Проводив на мызу господина Блументроста Владимира, с которым судьба так жестоко поступила в минуты его величайших надежд, мы возвратимся к мосту мариенбургскому. Внезапное похищение его несколько расстроило церемониальное шествие, предводимое Гликом. Последний едва не перемешал в голове частей речи, составленной по масштабу порядочной хрии, от которой отступить считал он уголовным преступлением.
Князь Вадбольский, управившись с Владимиром, поспешил к пастору и, узнав, что он говорит по-русски, обласкал его; на принесенные же им жалобы, что так неожиданно и против условий схвачен человек, ему близкий, дан ему утешительный ответ, что это сделано по воле фельдмаршала, именно для блага человека, в котором он принимает такое живое участие; и потому пастор убежден молчать об этом происшествии, как о важной тайне.

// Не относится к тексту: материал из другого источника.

/-! ## Reset and invariants -/

/-- The reset state (R21, R135, R136), for every capacity: the registers as tabulated, every byte dead, nothing presented,
responded or emitted. `State.reset` is that state at its own capacity. Rests on D20; that a dead byte holds no value is the
model's choice (log 4), and the capacity is the model's own (log 3). -/
def Obligations.ResetStateIsAsTabulated : Prop :=
  (∀ cap : Nat, layoutCode (State.resetWith cap).mode = 0#2 ∧ (State.resetWith cap).size = 0#32 ∧
    (State.resetWith cap).start = 0#32 ∧ (State.resetWith cap).length = 0#32 ∧
    (State.resetWith cap).brightness = 255#8 ∧ (State.resetWith cap).pin = 0#8 ∧
    (State.resetWith cap).commands = [] ∧ (State.resetWith cap).responses = [] ∧ (State.resetWith cap).events = [] ∧
    (∀ a, (State.resetWith cap).byteAt a = none) ∧ (State.resetWith cap).cap = cap) ∧
  State.reset = State.resetWith State.reset.cap ∧ Sys2Proof.core.reset = State.reset

/-- "Reset establishes them" (R18): the invariants and the white-byte invariant hold at reset, for every capacity. -/
def Obligations.ResetEstablishesTheInvariants : Prop :=
  (∀ cap, (State.resetWith cap).Inv ∧ (State.resetWith cap).WhiteZero) ∧ State.reset.Inv ∧ State.reset.WhiteZero

/-- CREATE 0, RGB, 0 completes in every state and "brings every register back to its reset value", but it responds and emits a
`PinWrite` (R135). Rests on D11, D20. -/
def Obligations.CreateZeroRestoresTheResetRegisters : Prop :=
  ∀ s : State, exec (.create 0#32 0#2 0#8) s = .next { State.resetWith s.cap with
    commands := s.commands, responses := s.responses ++ [⟨.ok, 0#32⟩], events := s.events ++ [.pinWrite 0#8 false] }

/-- Commands issued before the first CREATE are harmless (R137, R124): with `SIZE = 0` and `LENGTH = 0` every command but CREATE
completes, responds OK (or RANGE for a SETRANGE that is not `0, 0`), keeps the string but for `BRIGHTNESS`, which only SETBR and
SETBRP change, and emits nothing but SHOW's empty `Transmit`. Rests on D20. -/
def Obligations.CommandsBeforeCreateAreHarmless : Prop :=
  ∀ (i : Instr) (s : State), s.Inv → s.size = 0#32 → s.length = 0#32 → (∀ n m p, i ≠ .create n m p) →
    ∃ (t : State) (r : Response), exec i s = .next t ∧ t.responses = s.responses ++ [r] ∧
      (r.status = .ok ∨ (r.status = .range ∧ ∃ a b, i = .setrange a b ∧ ¬(a = 0#32 ∧ b = 0#32))) ∧
      s.SameString { t with brightness := s.brightness } ∧
      ((∀ v, i ≠ .setbr v) → (∀ v, i ≠ .setbrp v) → t.brightness = s.brightness) ∧
      t.events = if i = .showBuf then s.events ++ [.transmit s.pin []] else s.events

/-- Every step keeps the invariants R18: `SIZE <= CAP`, `SIZE` a multiple of the stride, the window inside the live buffer, a legal
mode, and a buffer that holds a value at exactly the live addresses (the last is the model's form of R17, log 4). The first clause
is for every `CAP`: its only premise on the command is that a CREATE that fits `CAP` needs fewer than 2^32 bytes, since the spec
states no `SIZE` for a larger one (log 2). The second says that a `CAP` below 2^32, which meets that premise, stays so. -/
def Obligations.EveryStepKeepsTheInvariants : Prop :=
  (∀ s t : State, s.Inv → step s = .next t →
    (∀ w ws n mode pin, s.commands = w :: ws → decode w = .ok (.create n mode pin) →
      n.toNat * (if mode = 1#2 then 4 else 3) ≤ s.cap → n.toNat * (if mode = 1#2 then 4 else 3) < 2 ^ 32) → t.Inv) ∧
  ∀ s t : State, s.cap < 2 ^ 32 → s.Inv → step s = .next t → t.cap < 2 ^ 32 ∧ t.Inv

/-- The white bytes of an RGB_W string are always 0 (R91, D23): every step, from any state in which they are, keeps them so. -/
def Obligations.EveryStepKeepsWhiteBytesZero : Prop :=
  ∀ s t : State, s.WhiteZero → step s = .next t → t.WhiteZero

/-- "There is therefore no bounds fault in the core" (R31): from a state with the invariants every step completes, whatever word is
presented: no access at or above `SIZE` is made, and nothing is refused. R31 is derived by the spec from R18. -/
def Obligations.NoStepStops : Prop :=
  ∀ s : State, s.Inv → s.Safe

/-- Every step keeps the memory in its canonical form, from any state (log 4). -/
def Obligations.EveryStepKeepsMemoryCanonical : Prop :=
  ∀ s t : State, Memory.wf s.buf → step s = .next t → Memory.wf t.buf
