-- ==== Sys2Proof/Proofs/Scope.lean ====
section
/-! PROOFS. The step (spec/00_scope.md R4): what it does for each answer of the decoder, and on the word of a command. -/

namespace Sys2Proof

/-- CREATE's field with a legal layout decodes to the layout and the pin it was put together from (R41, R46). -/
theorem decodeCreate_createField (n : Word) {mode : BitVec 2} (pin : Byte) (h : mode ≠ 3#2) :
    decodeCreate n (0#16 ++ pin ++ 0#6 ++ mode) = .ok (.create n mode pin) := by
  rw [decodeCreate, createField_mode, createField_pin, if_neg h]

/-- The opcode map sends a command's opcode and operand fields back to the command: PACK and HSL split `d` into the halves
it was joined from, CREATE needs its layout to be legal, and every other row copies its fields (R41, R44, R46). -/
theorem decodeFields_operands {i : Instr} (h : i.wf = true) :
    decodeFields i.opcode i.operands.1 i.operands.2 = .ok i := by
  cases i with
  | pack _ _ _ | hsl _ _ _ => simp [Instr.opcode, Instr.operands, decodeFields]
  | create n _ pin => exact decodeCreate_createField n pin (by simpa [Instr.wf] using h)
  | unpr _ | unpg _ | unpb _ | setrange _ _ | setbr _ | setbrp _ | setpix _ _ | getpix _ | fill _ | clear | rotate _
  | showBuf => rfl

/-- The decoder takes the word of a well-formed command back to the command (R40, R49). -/
theorem decode_encode {i : Instr} (h : i.wf = true) : decode (encode i) = .ok i := by
  rw [encode, decode_commandWord, decodeFields_operands h]

end Sys2Proof

namespace Sys2Proof.Machine

theorem takeCommand_nil {s : State} (h : s.commands = []) : s.takeCommand = none := by
  rw [State.takeCommand, h]

theorem takeCommand_cons {s : State} {w : CommandWord} {ws : List CommandWord} (h : s.commands = w :: ws) :
    s.takeCommand = some (w, { s with commands := ws }) := by
  rw [State.takeCommand, h]

/-- No word presented: the state is held (R130; log 6). -/
theorem step_of_no_command {s : State} (h : s.commands = []) : step s = .next s := by
  rw [step, takeCommand_nil h]

/-- A word that spells a command: the command is executed on the state with the word taken (R4). -/
theorem step_of_decode_ok {s s' : State} {w : CommandWord} {i : Instr} (h : s.takeCommand = some (w, s'))
    (hd : decode w = .ok i) : step s = exec i s' := by
  simp only [step, h, hd]

/-- A word that spells no command is rejected on the state with the word taken (R45, R46). -/
theorem step_of_decode_error {s s' : State} {w : CommandWord} {e : DecodeError} (h : s.takeCommand = some (w, s'))
    (hd : decode w = .error e) : step s = rejectWord e s' := by
  simp only [step, h, hd]

/-- Presenting the word of a well-formed command executes the command (R4, R49). -/
theorem step_present_encode (s : State) {i : Instr} (h : i.wf = true) : step (s.present (encode i)) = exec i s :=
  step_of_decode_ok (takeCommand_present s _) (decode_encode h)

/-- Settles O7: the step's equation for no word, its equation for a word that decodes, and the latter at the word of a
command, which decodes to the command. -/
theorem stepRunsTheDecodedCommand : Obligations.StepRunsTheDecodedCommand := by
  unfold Obligations.StepRunsTheDecodedCommand
  exact ⟨fun _ _ _ _ hc hd => step_of_decode_ok (takeCommand_cons hc) hd, fun _ => step_of_no_command,
    fun s _ => step_present_encode s⟩

end Sys2Proof.Machine
end

section
/-! PROOFS. The state (spec/10_state.md): what a command may write (R22), what does not read `BRIGHTNESS` (R15), the reset
state (R21), and the invariants (R18), which reset establishes and every step keeps. -/

namespace Sys2Proof.Machine

section WriteSets
variable {s t : State} {i : Instr}

/-- No command writes `CAP` or the host's queue. -/
theorem Effect.cap_commands (h : Effect s i t) : t.cap = s.cap ∧ t.commands = s.commands := by
  cases h <;> exact ⟨rfl, rfl⟩

/-- `MODE`, `SIZE` and `PIN` are CREATE's alone. -/
theorem Effect.mode_size_pin (h : Effect s i t) (hc : ∀ n m p, i ≠ .create n m p) :
    t.mode = s.mode ∧ t.size = s.size ∧ t.pin = s.pin := by
  cases h with
  | create n m p => exact absurd rfl (hc n m p)
  | _ => exact ⟨rfl, rfl, rfl⟩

Глик с своими прихожанами и обезоруженными шведскими офицерами, вышедшими из замка с частью гарнизона, отведен был в стан русский. Там, в богатой ставке, которую мы уже прежде описали, ожидал их фельдмаршал, окруженный многочисленным штатом. Почетные жители Мариенбурга были введены в нее, и взоры воинов русских обратились на прекрасную воспитанницу. Несмотря на присутствие главного начальника, многие единодушно вскричали: «Вот пригожая девушка!» – «Das ist ein schones Madchen!» Сам фельдмаршал невольно охорошился, призвал улыбку на важное лицо свое и не раз взглянул на нее глазами, выражавшими то, что уста других произнесли.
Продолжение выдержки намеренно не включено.